WHAT YOU ARE ASKED TO DO
Go through the listing and return every line with "mmubar" in it.
####################
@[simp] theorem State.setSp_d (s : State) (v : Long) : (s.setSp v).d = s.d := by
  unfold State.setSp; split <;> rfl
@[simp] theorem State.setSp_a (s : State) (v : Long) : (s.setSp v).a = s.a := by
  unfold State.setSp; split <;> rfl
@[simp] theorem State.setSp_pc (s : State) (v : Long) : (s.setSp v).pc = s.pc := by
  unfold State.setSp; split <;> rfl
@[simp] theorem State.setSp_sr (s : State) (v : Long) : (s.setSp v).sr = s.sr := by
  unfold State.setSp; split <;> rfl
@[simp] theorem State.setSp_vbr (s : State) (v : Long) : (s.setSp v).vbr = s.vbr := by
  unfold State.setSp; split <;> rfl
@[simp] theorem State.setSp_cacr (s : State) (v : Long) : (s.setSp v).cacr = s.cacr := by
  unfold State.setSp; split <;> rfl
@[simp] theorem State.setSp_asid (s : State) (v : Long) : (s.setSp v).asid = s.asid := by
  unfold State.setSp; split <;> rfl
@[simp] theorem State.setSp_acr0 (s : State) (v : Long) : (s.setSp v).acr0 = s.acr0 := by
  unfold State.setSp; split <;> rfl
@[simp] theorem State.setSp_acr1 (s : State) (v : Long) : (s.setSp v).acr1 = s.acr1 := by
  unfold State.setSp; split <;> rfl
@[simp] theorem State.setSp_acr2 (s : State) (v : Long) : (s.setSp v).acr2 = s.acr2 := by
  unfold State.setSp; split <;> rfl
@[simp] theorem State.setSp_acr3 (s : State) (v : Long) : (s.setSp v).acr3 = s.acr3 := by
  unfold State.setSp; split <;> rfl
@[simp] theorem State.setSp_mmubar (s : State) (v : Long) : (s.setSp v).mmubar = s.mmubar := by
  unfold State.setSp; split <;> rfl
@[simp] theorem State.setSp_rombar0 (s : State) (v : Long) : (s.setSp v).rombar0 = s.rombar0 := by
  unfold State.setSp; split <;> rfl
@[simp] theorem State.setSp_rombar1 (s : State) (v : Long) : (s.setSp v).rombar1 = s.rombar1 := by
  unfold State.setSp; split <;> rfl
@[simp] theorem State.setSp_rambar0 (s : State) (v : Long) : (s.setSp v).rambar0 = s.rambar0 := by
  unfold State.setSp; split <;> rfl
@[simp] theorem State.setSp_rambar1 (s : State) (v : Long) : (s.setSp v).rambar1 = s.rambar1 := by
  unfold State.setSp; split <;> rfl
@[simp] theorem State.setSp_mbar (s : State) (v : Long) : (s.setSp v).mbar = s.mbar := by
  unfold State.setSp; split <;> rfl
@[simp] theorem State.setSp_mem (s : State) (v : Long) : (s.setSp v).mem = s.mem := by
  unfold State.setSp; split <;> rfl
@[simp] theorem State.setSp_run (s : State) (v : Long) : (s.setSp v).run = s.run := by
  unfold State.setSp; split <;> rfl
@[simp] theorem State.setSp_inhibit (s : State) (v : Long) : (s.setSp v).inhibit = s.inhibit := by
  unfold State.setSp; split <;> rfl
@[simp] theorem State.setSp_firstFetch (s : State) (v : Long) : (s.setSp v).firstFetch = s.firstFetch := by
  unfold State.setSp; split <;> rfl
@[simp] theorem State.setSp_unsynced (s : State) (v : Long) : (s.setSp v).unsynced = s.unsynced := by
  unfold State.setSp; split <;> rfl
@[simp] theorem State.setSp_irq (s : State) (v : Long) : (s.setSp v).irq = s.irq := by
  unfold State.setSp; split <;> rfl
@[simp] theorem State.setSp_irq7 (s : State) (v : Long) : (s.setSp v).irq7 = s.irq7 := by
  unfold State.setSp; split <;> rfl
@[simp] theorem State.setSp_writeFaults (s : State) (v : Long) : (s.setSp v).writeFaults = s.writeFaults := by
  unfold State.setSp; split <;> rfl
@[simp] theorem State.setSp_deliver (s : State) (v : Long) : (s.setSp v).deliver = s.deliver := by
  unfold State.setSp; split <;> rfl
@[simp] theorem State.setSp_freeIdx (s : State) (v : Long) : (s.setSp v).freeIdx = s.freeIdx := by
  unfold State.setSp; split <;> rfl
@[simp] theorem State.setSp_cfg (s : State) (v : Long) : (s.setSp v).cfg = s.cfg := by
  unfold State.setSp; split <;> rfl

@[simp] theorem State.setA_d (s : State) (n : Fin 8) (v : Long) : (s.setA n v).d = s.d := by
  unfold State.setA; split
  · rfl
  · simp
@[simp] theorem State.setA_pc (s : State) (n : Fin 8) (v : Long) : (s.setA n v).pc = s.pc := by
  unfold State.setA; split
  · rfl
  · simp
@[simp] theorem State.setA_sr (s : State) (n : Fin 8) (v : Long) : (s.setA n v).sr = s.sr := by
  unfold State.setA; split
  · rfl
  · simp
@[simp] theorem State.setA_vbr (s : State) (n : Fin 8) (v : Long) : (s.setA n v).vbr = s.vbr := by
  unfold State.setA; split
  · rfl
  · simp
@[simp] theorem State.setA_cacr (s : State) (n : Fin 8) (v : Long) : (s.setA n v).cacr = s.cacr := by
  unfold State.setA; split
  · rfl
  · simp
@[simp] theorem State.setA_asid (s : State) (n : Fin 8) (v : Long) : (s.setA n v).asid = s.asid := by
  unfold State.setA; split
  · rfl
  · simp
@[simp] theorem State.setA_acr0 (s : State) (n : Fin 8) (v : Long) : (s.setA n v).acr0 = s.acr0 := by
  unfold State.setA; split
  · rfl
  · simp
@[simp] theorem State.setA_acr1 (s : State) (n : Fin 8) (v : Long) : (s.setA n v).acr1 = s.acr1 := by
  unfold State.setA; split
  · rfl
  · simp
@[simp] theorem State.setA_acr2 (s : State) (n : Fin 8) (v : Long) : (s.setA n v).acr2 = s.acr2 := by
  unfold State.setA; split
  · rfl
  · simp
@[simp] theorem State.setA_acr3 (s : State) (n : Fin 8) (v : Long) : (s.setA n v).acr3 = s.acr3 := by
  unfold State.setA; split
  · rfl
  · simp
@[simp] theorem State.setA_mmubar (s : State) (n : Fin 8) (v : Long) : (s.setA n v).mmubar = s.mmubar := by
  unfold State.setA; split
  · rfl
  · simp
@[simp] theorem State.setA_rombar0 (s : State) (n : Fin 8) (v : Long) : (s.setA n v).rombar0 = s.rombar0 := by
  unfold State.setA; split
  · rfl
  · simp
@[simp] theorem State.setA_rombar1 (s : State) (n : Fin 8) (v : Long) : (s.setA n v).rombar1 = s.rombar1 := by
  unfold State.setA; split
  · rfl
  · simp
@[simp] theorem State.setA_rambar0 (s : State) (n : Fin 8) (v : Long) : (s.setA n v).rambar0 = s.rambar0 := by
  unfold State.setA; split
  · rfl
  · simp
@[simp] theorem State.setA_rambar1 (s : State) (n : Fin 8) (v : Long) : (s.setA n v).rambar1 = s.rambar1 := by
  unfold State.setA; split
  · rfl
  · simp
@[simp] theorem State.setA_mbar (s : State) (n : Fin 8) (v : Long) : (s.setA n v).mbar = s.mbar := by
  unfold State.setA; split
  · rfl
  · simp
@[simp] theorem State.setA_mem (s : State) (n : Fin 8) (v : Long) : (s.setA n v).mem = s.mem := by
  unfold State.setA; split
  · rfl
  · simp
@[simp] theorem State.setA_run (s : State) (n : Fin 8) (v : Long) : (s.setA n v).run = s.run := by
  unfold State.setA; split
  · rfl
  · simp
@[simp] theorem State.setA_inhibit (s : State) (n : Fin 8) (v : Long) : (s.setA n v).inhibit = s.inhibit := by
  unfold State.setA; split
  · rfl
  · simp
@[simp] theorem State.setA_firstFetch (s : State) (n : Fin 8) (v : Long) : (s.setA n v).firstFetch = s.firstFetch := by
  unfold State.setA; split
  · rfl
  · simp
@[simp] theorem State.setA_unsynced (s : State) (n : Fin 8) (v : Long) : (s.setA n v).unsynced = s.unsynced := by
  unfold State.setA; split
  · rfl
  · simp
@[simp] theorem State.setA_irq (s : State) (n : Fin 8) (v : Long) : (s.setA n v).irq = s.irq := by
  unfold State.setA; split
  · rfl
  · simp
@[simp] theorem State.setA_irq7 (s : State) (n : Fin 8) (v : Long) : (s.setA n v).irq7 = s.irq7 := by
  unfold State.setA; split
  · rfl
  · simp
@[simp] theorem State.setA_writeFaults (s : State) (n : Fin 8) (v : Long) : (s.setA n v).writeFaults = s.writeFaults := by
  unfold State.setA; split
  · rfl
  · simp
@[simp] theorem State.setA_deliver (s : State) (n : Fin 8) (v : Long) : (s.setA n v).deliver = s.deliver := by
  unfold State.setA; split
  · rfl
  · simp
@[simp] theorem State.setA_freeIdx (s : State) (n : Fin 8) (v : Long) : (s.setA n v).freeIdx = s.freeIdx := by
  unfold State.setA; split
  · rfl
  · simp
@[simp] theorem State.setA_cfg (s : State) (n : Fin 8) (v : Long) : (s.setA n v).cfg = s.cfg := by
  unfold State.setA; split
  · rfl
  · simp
####################
RESPONSE AREA
@[simp] theorem State.setSp_mmubar (s : State) (v : Long) : (s.setSp v).mmubar = s.mmubar := by
@[simp] theorem State.setA_mmubar (s : State) (n : Fin 8) (v : Long) : (s.setA n v).mmubar = s.mmubar := by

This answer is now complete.